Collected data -
-------

/-- The pop of `dx.out`: once, if an executing move reads it without keep. -/
def popOnce (c : Nat) (l : List Slot) (s : State) : Res State :=
  match (l.filterMap fun x => moveSource x.instr).find? fun m => m.1 == 0x0B8 && !m.2.1 with
  | some m => (popHead (s.core c) m.2.2).map (s.setCore c)
  | none => .ok s

/-- The taken leaf's pops (R224, R229). -/
def leafPops (c n : Nat) (s : State) : Res State :=
  let a := (s.core c).arch
  if a.loops.length < n then .error (stop cLoopUnderflow 2 9)
  else .ok (s.modArch c fun a => { a with loops := a.loops.take (a.loops.length - n) })

def writePart (c : Nat) : Part → Option (State → Res State)
  | .write bus dst v => some fun s => (atPart bus (needDest (s.core c) dst)).map fun _ => writeDest s c dst v
  | .run .. => none

def runPart (c : Nat) (pre : Arch) (hold : Nat → Bool) (cu : Bool) : Part → Option (State → Res State)
  | .run t v => if isCuTrig t.port == cu && !hold t.port then some fun s => atPart t.bus (startTrigger { c := c, bus := t.bus, port := t.port, b := v, w := t.width, pre := pre } t.body s) else none
  | .write .. => none

/-- The address slot acts (R182); a `lend` leaves the choice of the next PC to step 7. -/
def slotPart (c : Nat) (pre : Arch) (fall : Bool) (x : Slot) : State → Res State := fun s =>
  match slotBodyOf x.instr with
  | none => .ok s
  | some f =>
    match x.instr with
    | .lend _ => if fall then (f c pre s).map fun t => t.modArch c fun a => { a with pc := pre.pc } else .ok s
    | _ => f c pre s

/-- The start of the loop that an executing `lend` iterates (R223 item 4). -/
def lendTarget (a : Arch) (x : Option Slot) : Option (BitVec 11) :=
  match x.map Slot.instr with
  | some (Instr.lend d) => if lendIterates a d.toNat then (lendHits a d.toNat).map (·.start) else none
  | _ => none

/-- Port and count of the control-unit trigger among the parts. -/
def cuPart (l : List Part) : Option (Nat × Nat) :=
  l.findSome? fun p => match p with | .run t v => if isCuTrig t.port then some (t.port, bits v.lo 31 0) else none | .write .. => none

/-- Step 7: the next PC (R223). `a` is the state after step 6, its PC the one a control-unit trigger left. -/
def nextPc (a : Arch) (pc : BitVec 11) (b : Bundle) (leaf : Leaf) (cu : Option (Nat × Nat)) (lend : Option (BitVec 11)) : Res Arch :=
  if leaf.target ≤ 4 then .ok (a.jumpTo (b.lits.getD leaf.target 0 % 2048))
  else if leaf.target = 6 then
    match a.calls with
    | r :: l => .ok { a with pc := r, calls := l }
    | [] => .error (stop cTrap 0xFFFF 9)
  else
    match cu, lend with
    | some (0x3E2, _), _ => .ok a
    | some (0x3E3, _), _ => .ok a
    | _, some t => .ok { a with pc := t }
    | some (0x3E0, 0), none => .ok (a.jumpTo (bits a.lend 10 0 + 1))
    | _, none => .ok { a with pc := pc + 1 }

/-- Both memory units trigger `phase` in one bundle (R129). -/
def twoPhases (l : List Part) : Bool := (l.filter fun p => match p with | .run t _ => t.port == 0x364 | .write .. => false).length == 2
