/-- A recorded list joins the queues of the member's die again; one that has ended without a start does not (R108). -/
def requeueList (c : Nat) (s : State) (l : BankList) : State := if l.started ∨ l.left = 0 then s else enqueueList c l.id (listEngines l.stack l.mask) s

/-- A list restored with its member. One that has not started starts again on the same stack of the member's new die (DESIGN
CHOICE, log entry 21). -/
def BankList.restored (c : Nat) (l : BankList) : BankList :=
  if l.started then { l with detached := false } else { l with stack := 2 * dieOf c + l.stack % 2 }

/-- A granule that a member of an `mcast` has still to take, or to count, goes to the core that holds the member now. -/
def Op.restored (c : Nat) (o : Op) : Op :=
  let at' := fun (n e : Nat) => ((mcastMembers c o).find? fun m => m.1 == n).elim e (·.2)
  { o with late := o.late.map (fun x => (x.1, at' x.1 x.2.1, x.2.2)), taken := o.taken.map fun x => (x.1, at' x.1 x.2.1, x.2.2) }

def restoreCore (v : Saved) (k : Core) (c : Nat) : Core :=
  let own := k.held.filter fun x => x.gath == v.gath && x.rank == v.rank
  let others := k.held.filter fun x => !(x.gath == v.gath && x.rank == v.rank)
  let b : Core :=
    { k.vacate with
      held := others, arch := v.arch, snap := v.arch, marked := true, phaseDone := v.phaseDone, shape := v.shape, joins := v.joins, ceStat := v.ceStat, wdog := v.wdog,
      ops := v.ops.map (Op.restored c), lists := (v.lists.filter fun l => !l.counted).map (BankList.restored c), scratch := v.folio0, veDone := v.veDone, veMetric := v.veMetric, exit := v.exit, ep := { v.ep with coreid := c, state := if v.faulted then 2 else 0 },
      member := v.member, run := if v.faulted then .faulted else if v.halted then .halted else .running, folios := restoreFolios v.arch own others (if v.coreid = c then v.pulls else []) }
  own.foldl (fun k x => k.install x.folio x.data) b

/-- Restore one member on a core; the free fill of instruction memory is the loader's (R225). -/
def restoreMember (fill : BitVec 512) (s : State) (v : Saved) (c : Nat) : State :=
  let s := s.modCore c fun k => { restoreCore v k c with fill := fill }
  (s.core c).lists.foldl (requeueList c) s

/-- `b0: lit0 -> cu.trap` with lit0 = 0xFFFE (R225). -/
def fillBundle : BitVec 512 := BitVec.ofNat 512 (2 ^ 4 + (0x0A0 * 2 ^ 13 + 0x3E4 * 4) * 2 ^ 16 + 0xFFFE * 2 ^ 352)

/-- A core on which a member can be placed. -/
def freeCore (s : State) (c : Nat) : Bool :=
  decide (c < Config.cores) && (s.core c).run == .off && !(s.core c).powerGated && !s.deadDies.contains (dieOf c) && bit s.status (56 + dieOf c)

/-- Clean copies that other cores hold leave them: once the member runs elsewhere its image alone stands for such a folio. -/
def dropClean (g : Nat) (k : Core) : Core := (k.held.filter fun x => x.gath == g && !x.dirty).foldl (fun k x => unhold k x) k

/-- CONTEXT_RESTORE of every member of a saved gathering, on free cores by rank. -/
def execContextRestore (gath : Nat) (on : List Nat) (s : State) : Host.Outcome State Fault Refusal :=
  match s.gath? gath with
  | none => .next s
  | some g =>
    let vs := s.saved.filter fun v => v.gath == gath
    if g.state ≠ .saved ∨ on.length ≠ vs.length ∨ !on.Nodup ∨ !(on.all (freeCore s)) then .next s
    else
      let old := vs.map fun v => (v.coreid, v.rank)
      let t := vs.foldl (fun s v => restoreMember fillBundle s v (on.getD v.rank 0)) { s with saved := s.saved.filter fun v => v.gath != gath }
      let t := on.foldl (fun s c => s.modCore c fun k =>
        let f := fun (a : Arch) => { a with due := a.due.map (movePeer old on) }
        { k with arch := f k.arch, snap := f k.snap }) t
      let t := (allCores t).foldl (fun s c => s.modCore c fun k =>
        let k := dropClean gath k
        { k with held := k.held.map fun x => if x.gath = gath then { x with data := x.data.movePeers old on } else x }) t
      let t := { t with vault := t.vault.map fun (x : Kept) => if x.gath = gath then { x with data := x.data.movePeers old on } else x }
      .next (t.setGath { g with state := .running, on := on })

/-! ### The policy core and the debugger -/

/-- CORE_FAULT_RESUME; a module without its policy extension resolves no fault (R392). -/
def execCoreFaultResume (core : Nat) (s : State) : Host.Outcome State Fault Refusal := .next (if s.policyLoaded then resumeCore s core else s)

def execDebugAttach (core : Nat) (s : State) : Host.Outcome State Fault Refusal := .next (s.modCore core fun k => { k with debugger := true })

def execDebugHalt (core : Nat) (s : State) : Host.Outcome State Fault Refusal :=
  .next (s.modCore core fun k => if k.debugger then { k with debugHalt := true, stepping := false } else k)

/-- SINGLE_STEP of a halted core: the next bundle that issues halts it again. -/
def execSingleStep (core : Nat) (s : State) : Host.Outcome State Fault Refusal :=
  .next (s.modCore core fun k => if k.debugHalt then { k with stepping := true } else k)

def execDebugResume (core : Nat) (s : State) : Host.Outcome State Fault Refusal :=
  .next (s.modCore core fun k => { k with debugHalt := false, stepping := false })

end Sys2Proof.Machine
end

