-- ==== Sys2Proof/Machine/Command.lean ====
section
/-!
DEFINITION. The command processor (spec/16): queues and packets (R331 to R337), kernels and launches (R328 to R330), energy
admission (R344), jobs and distributors (R338, R339) and the graph walker (R342, R343).
-/

namespace Sys2Proof.Machine

/-! ### Queue control blocks (R331 to R334) -/

/-- Home slot of a queue (R332). -/
def qcbHome (pasid queue : Nat) : Nat := Nat.xor (pasid * 0x9E3779B1 % 2 ^ 32) (queue * 0x85EBCA77 % 2 ^ 32) % 4096

def State.qcb (s : State) (i : Nat) : Qcb := s.qcbs.get .free i
def State.setQcb (s : State) (i : Nat) (q : Qcb) : State := { s with qcbs := s.qcbs.put .free i q }

/-- The eight slots of a key. -/
def qcbSlots (pasid queue : Nat) : List Nat := (List.range 8).map fun i => (qcbHome pasid queue + i) % 4096

def qcbFind (s : State) (pasid queue : Nat) : Option Nat :=
  (qcbSlots pasid queue).find? fun i => (s.qcb i).state != 0 && (s.qcb i).pasid == pasid && (s.qcb i).queue == queue

/-- Management counters that the rules name. -/
def cntNotify : Nat := 0
/-- flits of a reserved type, by link -/
def cntReserved (port : Nat) : Nat := 16 + port
def cntArrival : Nat := 2
/-- corrected soft errors of a stack (R99) -/
def cntSoft (stack : Nat) : Nat := 64 + stack
def State.count (s : State) (n : Nat) : State := { s with counters := s.counters.put 0 n (s.counters.get 0 n + 1) }

/-- The window of R334. -/
def notifyOk (q : Qcb) (v : Nat) : Bool := decide ((v + 2 ^ 32 - q.rd) % 2 ^ 32 ≤ 2 ^ q.m) && decide ((v + 2 ^ 32 - q.wr) % 2 ^ 32 < 2 ^ 31)

/-- NOTIFY_WRITE. -/
def execNotifyWrite (aperture queue : Nat) (v : BitVec 32) (s : State) : Host.Outcome State Fault Refusal :=
  match (s.apertures.get none aperture).bind fun pasid => qcbFind s pasid queue with
  | none => .next (s.count cntNotify)
  | some i =>
    let q := s.qcb i
    if q.state = 1 ∧ notifyOk q v.toNat = true then .next (s.setQcb i { q with wr := v.toNat, stopped := false })
    else .next (s.setQcb i { q with rej := (q.rej + 1) % 2 ^ 32 })

/-! ### Packets (R334 to R337) -/

/-- Whether a body word or header holds a reserved bit, or a value its type does not allow (R335, R336). -/
def badPacket (p : QPacket) : Bool :=
  let h := p.words.getD 0 0
  let zero := fun (l : List Nat) => l.any fun o => p.word o != 0
  p.type == 0 || decide (10 ≤ p.type) || bits h 63 32 != 0 || bits h 15 11 != 0 || decide (7 < p.len) ||
    (if p.type = 1 ∨ p.type = 2 then
      bits (p.word 0x10) 30 9 != 0 || p.word 0x38 != 0 || bits (p.word 0x10) 8 0 == 0 || decide (224 < bits (p.word 0x28) 7 0) ||
        (bits (p.word 0x28) 7 0 != 0 && p.word 0x30 == 0)
    else if p.type = 3 then zero [0x20, 0x28, 0x30, 0x38]
    else if p.type = 4 then zero [0x28, 0x30, 0x38]
    else if p.type = 5 ∨ p.type = 6 then zero [0x18, 0x20, 0x28, 0x30, 0x38]
    else if p.type = 7 then zero [0x10, 0x18, 0x20, 0x28, 0x30, 0x38]
    else if p.type = 8 then bits (p.word 0x10) 31 2 != 0 || bit (p.word 0x10) 0
    else false)

/-- The colophon a packet names: a JOB's stands in its JCB. -/
def packetColophon (s : State) (p : QPacket) : Except State (State × Nat) :=
  if p.type = 1 then .ok (s, (p.word 0x18).toNat)
  else if p.type = 2 then
    (match hubRead64 s p.pasid ((p.word 0x18).toNat + 0x28) with
     | .ok (t, c) => .ok (t, c.toNat)
     | .error (.fault _ _ t) => .ok (s.keep t, 0)
     | .error (.wait t) => .error t)
  else if p.type = 3 then .ok (s, (p.word 0x10).toNat)
  else if p.type = 8 then .ok (s, (p.word 0x28).toNat)
  else .ok (s, 0)

/-- Complete a packet at once with a status (R335). -/
def refusePacket (s : State) (p : QPacket) (v : Verdict) : Work := do
  let (s, c) ← packetColophon s p
  let s ← writeColophon s p.pasid c v 0 0 0
  completePacket s p

/-- The slot at rd. -/
def slotVa (q : Qcb) : Nat := q.ring + 64 * (q.rd % 2 ^ q.m)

-------

Activity -
Among the entries above, the line containing "def State.count (s", the line containing "def notifyOk (q", and all lines between them are to be restated word for word; nothing else belongs in the reply.

Output for this task -
def State.count (s : State) (n : Nat) : State := { s with counters := s.counters.put 0 n (s.counters.get 0 n + 1) }

/-- The window of R334. -/
def notifyOk (q : Qcb) (v : Nat) : Bool := decide ((v + 2 ^ 32 - q.rd) % 2 ^ 32 ≤ 2 ^ q.m) && decide ((v + 2 ^ 32 - q.wr) % 2 ^ 32 < 2 ^ 31)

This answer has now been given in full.